-- INPUT MATERIAL follows --
/-- Start-up and training (R347 to R349, R477 to R482, R536). Core rail good begins a cold start with every entry as
after reset; its withdrawal loses all state and the tiers, and the timebase runs on. A missing or invalid record, or one
without a wing, halts with its cause; a valid one sets wings, agents, identity and the token, and opens the ports. With
the last of the row cache, training and the timebase done and no hold set, the engine is READY. A stack in retrain,
which may begin wherever the tiers take requests, holds them, and after 1 ms none is left (where no control word waits,
which a stack's return may let go on). That the command moves the timebase to the end of its wait is log 2. -/
def Obligations.StartUpReachesReady : Prop :=
  ∀ s : State, Settled s →
    let u := s.blk.startUp
    let open' := s.blk.engineState = 1 ∧ u.step = 8
    let isReady (b : Block) : Prop := b.engineState = 2 ∧ b.startUp.step = 11 ∧ b.od' 0x1000 0x0D = 0 ∧ b.od' 0x2702 3 = 0
    let anew (t : State) : Prop := t.blk.flows = [] ∧ t.blk.rings = [] ∧ t.blk.cache.lines = [] ∧ t.blk.time = s.blk.time ∧
      ∀ i j, j < 256 → t.blk.od' i j = State.reset.blk.od' i j
    (s.blk.powered = true → Ends .coreRailGood s s.blk) ∧
    (s.blk.powered = false → Gives .coreRailGood s (fun t => t.blk.startUp.step = 2 ∧ anew t ∧ t.mem = s.mem)) ∧
    Gives .coreRailGoodWithdrawn s (fun t => t.blk.startUp.step = 0 ∧ anew t ∧
      ∀ a, memByte t.mem a = if inTier a then 0 else memByte s.mem a) ∧
    (∀ identity silicon (v : Verdict), s.blk.engineState = 1 → u.step = 2 →
      (∀ cause, (v = .noRecord ∧ cause = 1) ∨ (v = .invalid ∧ cause = 2) ∨ (∃ r, v = .valid r ∧ r.wings % 4 = 0 ∧ cause = 3) →
        Works (.configurationRecord identity silicon v) s (fun b => b.engineState = 4 ∧ b.od' 0x1000 0x0D = cause ∧
          ∀ n, n < 32 → b.portState n = 0)) ∧
      (∀ r, v = .valid r → r.wings % 4 ≠ 0 → u.cacheReady = false →
        Works (.configurationRecord identity silicon v) s (fun b => b.engineState = 1 ∧ b.startUp.step = 8 ∧
          b.od' 0x1000 9 = r.wings % 4 ∧ (∀ k, k < 5 → b.od' 0x1000 (0x10 + k) = bits r.agents (64 * k + 63) (64 * k)) ∧
          b.od' 0x1000 7 = identity % 2 ^ 64 ∧ b.od' 0x1000 4 = silicon % 2 ^ 16 ∧ b.od' 0x2803 2 = 1 ∧
          b.od' 0x2803 1 = (if r.wings % 2 = 1 then 0 else 1) ∧ b.od' 0x2700 4 ≠ 0))) ∧
    (open' → u.cacheReady = false →
      (u.trained = true → u.timebaseSet = true → s.blk.od' 0x2000 9 = 0 → Works .rowCacheInitialised s isReady) ∧
      (u.trained = false ∨ u.timebaseSet = false ∨ s.blk.od' 0x2000 9 ≠ 0 → Gives .rowCacheInitialised s (fun t =>
        t.blk.startUp = { u with cacheReady := true } ∧ t.blk.cache.lines = [] ∧ t.mem = s.mem ∧ OdOnly s t []))) ∧
    (open' → u.timebaseSet = false →
      (u.trained = true → u.cacheReady = true → s.blk.od' 0x2000 9 = 0 → Works .timebaseWaitExpiry s isReady) ∧
      (u.trained = false ∨ u.cacheReady = false ∨ s.blk.od' 0x2000 9 ≠ 0 → Gives .timebaseWaitExpiry s (fun t =>
        t.blk.startUp = { u with timebaseSet := true } ∧ t.blk.time = max s.blk.time (u.portsAt + 12000000) ∧
        t.mem = s.mem ∧ OdOnly s t []))) ∧
    (∀ (repaired mask : List Nat) (bulk : Nat), s.blk.od' 0x2500 2 ≤ 8 →
      (open' → u.trained = false → Works (.tierTrainingDone repaired mask bulk) s (fun b => b.startUp.trained = true ∧
        (∀ k, k < s.blk.od' 0x2500 2 → b.od' 0x2505 (k + 1) = repaired.getD k 0 % 256 ∧
          b.od' 0x2505 (0x11 + k) = mask.getD k 0) ∧
        b.od' 0x2505 0x21 = bulk % 2 ^ s.blk.od' 0x2500 4 ∧
        (u.timebaseSet = true → u.cacheReady = true → s.blk.od' 0x2000 9 = 0 → isReady b))) ∧
      (s.blk.tiersRun = true → Works (.tierTrainingDone repaired mask bulk) s (fun b => s.blk.words = [] →
        b.agents.retrains = []))) ∧
    (∀ k, s.blk.tiersRun = true → k < s.blk.od' 0x2500 2 → (∀ r ∈ s.blk.agents.retrains, r.1 ≠ k) →
      Gives (.stackRetrain k) s (fun t => t.blk.agents.retrains = s.blk.agents.retrains ++ [(k, some s.blk.time)] ∧
        t.blk.agents.queue = s.blk.agents.queue ∧ t.mem = s.mem ∧ OdOnly s t [])) ∧
    (∀ k t0, s.blk.agents.retrains.find? (fun r => r.1 == k) = some (k, some t0) → Works (.stackHoldExpiry k) s (fun b =>
      s.blk.words = [] → b.time = max s.blk.time (t0 + 1000000) ∧ b.agents.retrains.find? (fun r => r.1 == k) = some (k, none) ∧
      ∀ r ∈ b.agents.queue, r.port < 256 → r.port / 32 ≠ k))

/-- The host link (R480, R485, R488 to R491). It comes up with its epoch when it was not up; a retrain begins a hold,
its end with any epoch takes the link up again, and 2 ms take it down; a new epoch is shown and counted, and no ring
bound to the old one stays ACTIVE or PAUSED, as after a hold has expired. The clauses hold where no control word waits,
which the link's return lets go on. That the command moves the timebase to the end of its wait is log 2. -/
def Obligations.HostLinkKeepsItsEpoch : Prop :=
  ∀ s : State, Settled s →
    let st := s.blk.od' 0x2202 2
    let old := s.blk.od' 0x2202 1
    let orphaned (b : Block) : Prop := ∀ r ∈ b.rings, r.epoch = some old → r.state ≠ .active ∧ r.state ≠ .paused
    (∀ epoch, (s.blk.powered = true → st = 0 ∨ st = 3 → Works (.linkUp epoch) s (fun b =>
        s.blk.words = [] → b.od' 0x2202 2 = 1 ∧ b.od' 0x2202 1 = epoch)) ∧
      (s.blk.words = [] → s.blk.powered = false ∨ (st ≠ 0 ∧ st ≠ 3) → Ends (.linkUp epoch) s s.blk)) ∧
    (st = 1 → Works .retrainBegin s (fun b => b.od' 0x2202 2 = 2 ∧ b.startUp.retrainAt = s.blk.time ∧
      b.od' 0x2202 0x0B = add64 (s.blk.od' 0x2202 0x0B) 1)) ∧
    (st ≠ 1 → Ends .retrainBegin s s.blk) ∧
    (∀ epoch, (st = 2 → Works (.retrainEnd epoch) s (fun b => s.blk.words = [] →
        b.od' 0x2202 2 = 1 ∧ b.od' 0x2202 1 = epoch)) ∧
      (s.blk.words = [] → st ≠ 2 → Ends (.retrainEnd epoch) s s.blk)) ∧
    (st = 2 → Works .holdExpired s (fun b => s.blk.words = [] → b.od' 0x2202 2 = 3 ∧ b.od' 0x2202 1 = old ∧
      b.time = max s.blk.time (s.blk.startUp.retrainAt + 2000000) ∧ b.startUp.expiredBelow = s.blk.nextFlow ∧ orphaned b)) ∧
    (s.blk.words = [] → st ≠ 2 → Ends .holdExpired s s.blk) ∧
    (∀ epoch, (st ≠ 0 → epoch ≠ old → Works (.epochChange epoch) s (fun b => s.blk.words = [] →
        b.od' 0x2202 1 = epoch ∧ b.od' 0x2202 2 = st ∧ b.od' 0x2202 0x0C = add64 (s.blk.od' 0x2202 0x0C) 1 ∧ orphaned b)) ∧
      (s.blk.words = [] → st = 0 ∨ epoch = old → Ends (.epochChange epoch) s s.blk))
end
-- INPUT MATERIAL concluded --
* [WORK TO BE COMPLETED]: Return a word-for-word copy of the lines above from the one holding "(∀ k t0, s.blk.agents.retrains.find?" through the one holding "its end with", with both of them included and nothing besides.

* [SOLUTION TO THE EXERCISE]:
    (∀ k t0, s.blk.agents.retrains.find? (fun r => r.1 == k) = some (k, some t0) → Works (.stackHoldExpiry k) s (fun b =>
      s.blk.words = [] → b.time = max s.blk.time (t0 + 1000000) ∧ b.agents.retrains.find? (fun r => r.1 == k) = some (k, none) ∧
      ∀ r ∈ b.agents.queue, r.port < 256 → r.port / 32 ≠ k))

/-- The host link (R480, R485, R488 to R491). It comes up with its epoch when it was not up; a retrain begins a hold,
its end with any epoch takes the link up again, and 2 ms take it down; a new epoch is shown and counted, and no ring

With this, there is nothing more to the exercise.